-- RECORDS FOR THE EXERCISE follows --

-- ==== Sys2Proof/Machine/Column.lean ====
section
/-! DEFINITION. BLOCK_COLUMN and MATRIX_COMPUTED: how a block column is judged, decoded, encoded and checked (R149–R156, R159,
R198, R229–R235, R270). -/
namespace Sys2Proof.Machine

/-! ## Judging (R149, R150) -/

/-- The GENs the good blocks of a column carry, the witness's among them while not every position is read. -/
def Dev.colGens (d : Dev) (n : Nat) : List Nat :=
  let w := d.wk n
  let good := (w.blocks.filter (fun b => b.crcOk && decide (b.pos < 32) && !bit (d.colLost n) b.pos)).map (·.gen)
  match w.witness with
  | some (g, false) => if w.full then good else good ++ [g]
  | _ => good

/-- Every block read of the column carries GEN 0 with a good CRC (R150). -/
def Dev.unwritten (d : Dev) (n : Nat) : Bool :=
  let w := d.wk n
  let l := w.blocks.filter (fun b => decide (b.pos < 32))
  !l.isEmpty && l.all (fun b => b.crcOk && b.gen == 0) && (match w.witness with
    | some (g, lost) => lost || w.full || g == 0
    | none => true)

/-- A position of the column fails its check: lost, counted, and logged but for a scrub, which logs by column (R149, R230). -/
def Dev.checkFail (d : Dev) (n pos : Nat) : Dev :=
  let d := d.losePos n pos true
  if dOpcode (d.entry n).desc = 3 then d else d.findOnce n scCheckFail pos

/-- Blocks whose trailer CRC fails are lost (R149). -/
def Dev.judgeCrc (d : Dev) (n : Nat) : Dev :=
  ((d.wk n).blocks.filter (fun b => !b.crcOk && decide (b.pos < 32) && !bit (d.colLost n) b.pos)).foldl (fun d b => d.checkFail n b.pos) d

/-- The GENs carried by at least `k` of a list. -/
def candidates (k : Nat) (l : List Nat) : List Nat :=
  (l.foldl (fun a g => if a.contains g then a else a ++ [g]) []).filter (fun g => decide (k ≤ (l.filter (· == g)).length))

/-- Every position read, the GENs still differ: the GEN of at least k good blocks stands and the others are lost; none when
no GEN has k (R149). Of two such GENs the manual names neither, and a free value picks. -/
def Dev.judgeGen (d : Dev) (n k : Nat) : Option Dev :=
  let c := candidates k (d.colGens n)
  match c with
  | [] => none
  | a :: r =>
    let (x, d) := if r.isEmpty then (0, d) else d.free
    let g := c.getD (x % c.length) a
    some (((d.wk n).blocks.filter (fun b => b.crcOk && decide (b.pos < 32) && b.gen != g && !bit (d.colLost n) b.pos)).foldl
      (fun d b => d.checkFail n b.pos) d)

/-! ## Ends of a column -/

/-- The column cannot be decoded (R221, R229, R239, R242). -/
def Dev.undecodable (d : Dev) (n : Nat) (chk : Bool) : Dev :=
  let e := d.entry n
  let w := d.wk n
  let st := if chk || Nat.land w.chk e.lost != 0 then stCheckFail else stUnrecoverable
  let d := d.findOnce n scUnreadable 0xFF
  if dOpcode e.desc = 1 then d.complete n st 0 0
  else
    let d := d.setWk n { d.wk n with stop := some st }
    let d := if dOpcode e.desc = 2 then d else d.meet n st
    d.stripeTry n

/-- The column has been read: the next one is asked for (R141, R254). -/
def Dev.nextColumn (d : Dev) (n : Nat) (p : Plan) (decoded : Bool) : Dev :=
  let e := d.entry n
  let w := d.wk n
  let c := nextCol p e.readOff (e.readLen p) (w.rcol + 1)
  let d := d.setEntry n { e with decoded := e.decoded || decoded, col := if dOpcode e.desc = 3 then c else e.col }
  -- a scrub reads every position of every column that is not absent (R232)
  let sc := dOpcode e.desc == 3
  let d := if sc then d.setEntry n { d.entry n with lost := w.gone } else d
  let w := { w with chk := if sc then 0 else w.chk }
  let w := { w with rcol := c, blocks := [], part := [], asks := 0, wit := none, witness := none, full := false, ml := false, matWait := false }
  ((d.setWk n w).askColumn n).stripeTry n

/-- The physical engine of a logical one. -/
def Dev.physEng (d : Dev) (e : Nat) : Fin 72 := Fin.ofNat 72 (d.rd (ENG_MAP_PHYS e))

/-- An engine's fault event about a column of a slice's work (R159, R198, R270). -/
def Dev.engFault (d : Dev) (s eng src plan stripe col : Nat) : Dev :=
  d.fault { unit := .eng (d.physEng eng), src := src, access := 6, addr := stripe, port := some (d.slicePort s), slice := some s,
            detail := plan + 4096 * col }

def Dev.engEvent (d : Dev) (n eng src plan stripe col : Nat) : Dev := d.engFault (d.entry n).slice eng src plan stripe col

/-- Is the second pass made by an engine, under the check of the epoch its octant is in (R31, R159)? -/
def Dev.verifies (d : Dev) (eng : Nat) (p : Plan) : Bool := (d.era (eng / 8)).check == 1 || p.verifyAlways

/-- A column checked by a second pass is counted in units of 65,536 (R167). -/
def Dev.countChecked (d : Dev) (eng : Nat) : Dev :=
  let p := (d.physEng eng).val
  let c := d.eng.cols.get p 0 + 1
  let d := { d with eng := { d.eng with cols := d.eng.cols.set p (c % 65536) 0 } }
  if c = 65536 then d.inc (ENG_CHECK_COLUMNS p) else d

/-- A column the array has coded twice is counted, whatever the comparison gives (R159, R167). -/
def Dev.countColumn (d : Dev) (eng : Nat) (p : Plan) (o : ColOut) : Dev := if o.coded && !o.bad && d.verifies eng p then d.countChecked eng else d

/-- The outcome of the engine's own checks: 0 good, 1 the second pass differs, 2 a block passed through differs. -/
def Dev.engineCheck (d : Dev) (n eng : Nat) (p : Plan) (plan stripe col verdict : Nat) (o : ColOut) : Option Dev :=
  if o.bad then some ((d.engEvent n eng 5 plan stripe col).failItem n stInternal)
  else if verdict = 1 ∧ o.coded ∧ d.verifies eng p then
    some (((d.incSat (ENG_CHECK_MISMATCH (d.physEng eng).val)).engEvent n eng 2 plan stripe col).askReplay n 5)
  else if verdict = 2 ∧ o.through then some ((d.engEvent n eng 4 plan stripe col).askReplay n 5)
  else none

/-! ## Scrub (R232–R235) -/

/-- One position of a mask, or 0xFF for several (R235). -/
def onePos (m : Nat) : Nat :=
  match maskList m 32 with
  | [i] => i
  | _ => 0xFF

/-- The class of a scrubbed column: reason (0 none), position and status (R150, R232, R268): consistent when every block read has
GEN 0, whatever is lost. `incons` says whether the comparison
differs; `lost` and `chk` are masks; `expired` says that only expired holds keep it from being checked. -/
def scrubClass (m : Nat) (lost chk : Nat) (unwritten incons expired : Bool) : Nat × Nat × Nat :=
  let l := (maskList lost 32).length
  if unwritten then (0, 0xFF, stSuccess)
  else if l = 0 then (if incons then (scInconsistent, 0xFF, stSuccess) else (0, 0xFF, stSuccess))
  else if m < l then (scUnreadable, 0xFF, if Nat.land chk lost ≠ 0 then stCheckFail else stUnrecoverable)
  else if Nat.land chk lost ≠ 0 then (scCheckFail, onePos (Nat.land chk lost), stRecovered)
  else (scNotChecked, onePos lost, if expired then stBayUnreachable else stBayAbsent)

/-! ## Reading columns -/

/-- The program's view of a column that is read. -/
def Dev.readCtx (d : Dev) (n : Nat) (p : Plan) : ColCtx :=
  let g := d.inForce
  let lost := d.colLost n
  let path := d.pathOf n p
  let m := d.matrixOf p.matrix lost
  let blocks := ((d.wk n).blocks.filter (fun b => decide (b.pos < 32) && !bit lost b.pos)).foldl (fun t b => Tab.set t b.pos b.data []) []
  { plan := p, mat := (g.bind (fun g => g.matrices.get p.matrix none)).getD ⟨p.k, p.m, [], []⟩,
    words := (g.map (fun g => g.programs.get p.program [])).getD [], path := path, lost := maskList lost 32, inr := d.colRange n p,
    surv := if path = 3 then (m.map (·.survivors)).getD [] else colSurv p path lost, ml := m.map (·.rows), blocks := blocks }

/-- What a read column gives: cells toward the host, the staging space or the destination encoder, and the rebuilt block
toward its link (R163, R221, R238, R241). -/
def Dev.deliverColumn (d : Dev) (n : Nat) (p : Plan) (gen : Nat) (o : ColOut) : Dev :=
  let e := d.entry n
  let w := d.wk n
  let op := dOpcode e.desc
  let g := d.readEng n
  let cell := fun dest kind pos off data gen => blkCells (g / 8) (0x200 + g) dest p.pclass g kind pos w.rcol off data gen true
  if op = 4 then
    match o.shards.find? (fun x => x.1 == e.target) with
    | none => d
    | some x =>
      let d := d.setWk n { w with outs := w.outs.set w.rcol (2 ^ e.target) 0 }
      d.putCells n (cell (d.writeLink n p e.target) 1 e.target 0 x.2 gen)
  else
    o.cells.foldl (fun d x =>
      let s := x.1 * p.shard + 4096 * w.rcol
      if op = 2 then
        match p.part (dOffset e.desc) (dLength e.desc) x.1 w.rcol with
        | none => d
        | some (a, len) =>
          let b := (x.2.drop a).take len
          (d.setWk n ((d.wk n).putData (s + a) b)).putCells n (cell 0x249 3 x.1 (s + a) b 0)
      else d.putCells n (cell (if op = 1 then 0x248 else 0x200 + d.writeEng n) 4 x.1 s x.2 0)) d

/-- A column that was never written reads as zeros; REBUILD_SHARD skips it (R150, R221, R238, R241). -/
def zeroOut (op : Nat) (inr : List Nat) : ColOut :=
  if op = 4 then {} else { cells := inr.map (fun i => (i, List.replicate 4096 0#8)) }

/-- A scrubbed column is classed, logged and counted (R232, R233). -/
def Dev.scrubColumn (d : Dev) (n : Nat) (p : Plan) (unwritten incons : Bool) : Dev :=
  let w := d.wk n
  let lost := d.colLost n
  let expired := (maskList lost 32).all (fun i => d.holdExpired (p.link i))
  let c := scrubClass p.m lost w.chk unwritten incons expired
  let d := if c.1 = 0 then d else d.findOnce n c.1 c.2.1
  let d := if c.1 = scInconsistent then d.setWk n { d.wk n with incons := true } else d
  (d.meet n c.2.2).nextColumn n p false

/-- A judged column runs its program and gives what it gives (R150, R152, R160). A rebuilt column of GEN 0 is skipped, for GEN 0
is never written (R150; log entry 87). -/
def Dev.runColumn (d : Dev) (n verdict : Nat) (p : Plan) : Dev :=
  let e := d.entry n
  let w := d.wk n
  let op := dOpcode e.desc
  let path := d.pathOf n p
  let gens := d.colGens n
  let gen := gens.headD 0
  let unwritten := d.unwritten n || (op == 4 && !gens.isEmpty && gen == 0)
  let plan := dPlan e.desc
  let eng := d.readEng n
  if op = 3 then
    if unwritten ∨ path ≠ 4 then d.scrubColumn n p unwritten false
    else
      let o := (d.readCtx n p).go
      let d := d.countColumn eng p o
      match d.engineCheck n eng p plan (d.itemStripe n) w.rcol verdict o with
      | some d => d
      | none => d.scrubColumn n p false o.incons
  else if path = 5 then d.undecodable n false
  else if unwritten then (d.deliverColumn n p 0 (zeroOut op (d.colRange n p))).nextColumn n p false
  else
    let o := (d.readCtx n p).go
    let d := d.countColumn eng p o
    match d.engineCheck n eng p plan (d.itemStripe n) w.rcol verdict o with
    | some d => d
    | none => (d.deliverColumn n p gen o).nextColumn n p (path != 1 && op != 4)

-- RECORDS FOR THE EXERCISE concluded --

== EXERCISE BRIEF ==
Both end lines included, restate word for word the lines above from the line with "let p := (d.physEng eng).val" to the line with "some (((d.incSat (ENG_CHECK_MISMATCH", and nothing else.

== SOLUTION TO THE PROBLEM ==
  let p := (d.physEng eng).val
  let c := d.eng.cols.get p 0 + 1
  let d := { d with eng := { d.eng with cols := d.eng.cols.set p (c % 65536) 0 } }
  if c = 65536 then d.inc (ENG_CHECK_COLUMNS p) else d

/-- A column the array has coded twice is counted, whatever the comparison gives (R159, R167). -/
def Dev.countColumn (d : Dev) (eng : Nat) (p : Plan) (o : ColOut) : Dev := if o.coded && !o.bad && d.verifies eng p then d.countChecked eng else d

/-- The outcome of the engine's own checks: 0 good, 1 the second pass differs, 2 a block passed through differs. -/
def Dev.engineCheck (d : Dev) (n eng : Nat) (p : Plan) (plan stripe col verdict : Nat) (o : ColOut) : Option Dev :=
  if o.bad then some ((d.engEvent n eng 5 plan stripe col).failItem n stInternal)
  else if verdict = 1 ∧ o.coded ∧ d.verifies eng p then
    some (((d.incSat (ENG_CHECK_MISMATCH (d.physEng eng).val)).engEvent n eng 2 plan stripe col).askReplay n 5)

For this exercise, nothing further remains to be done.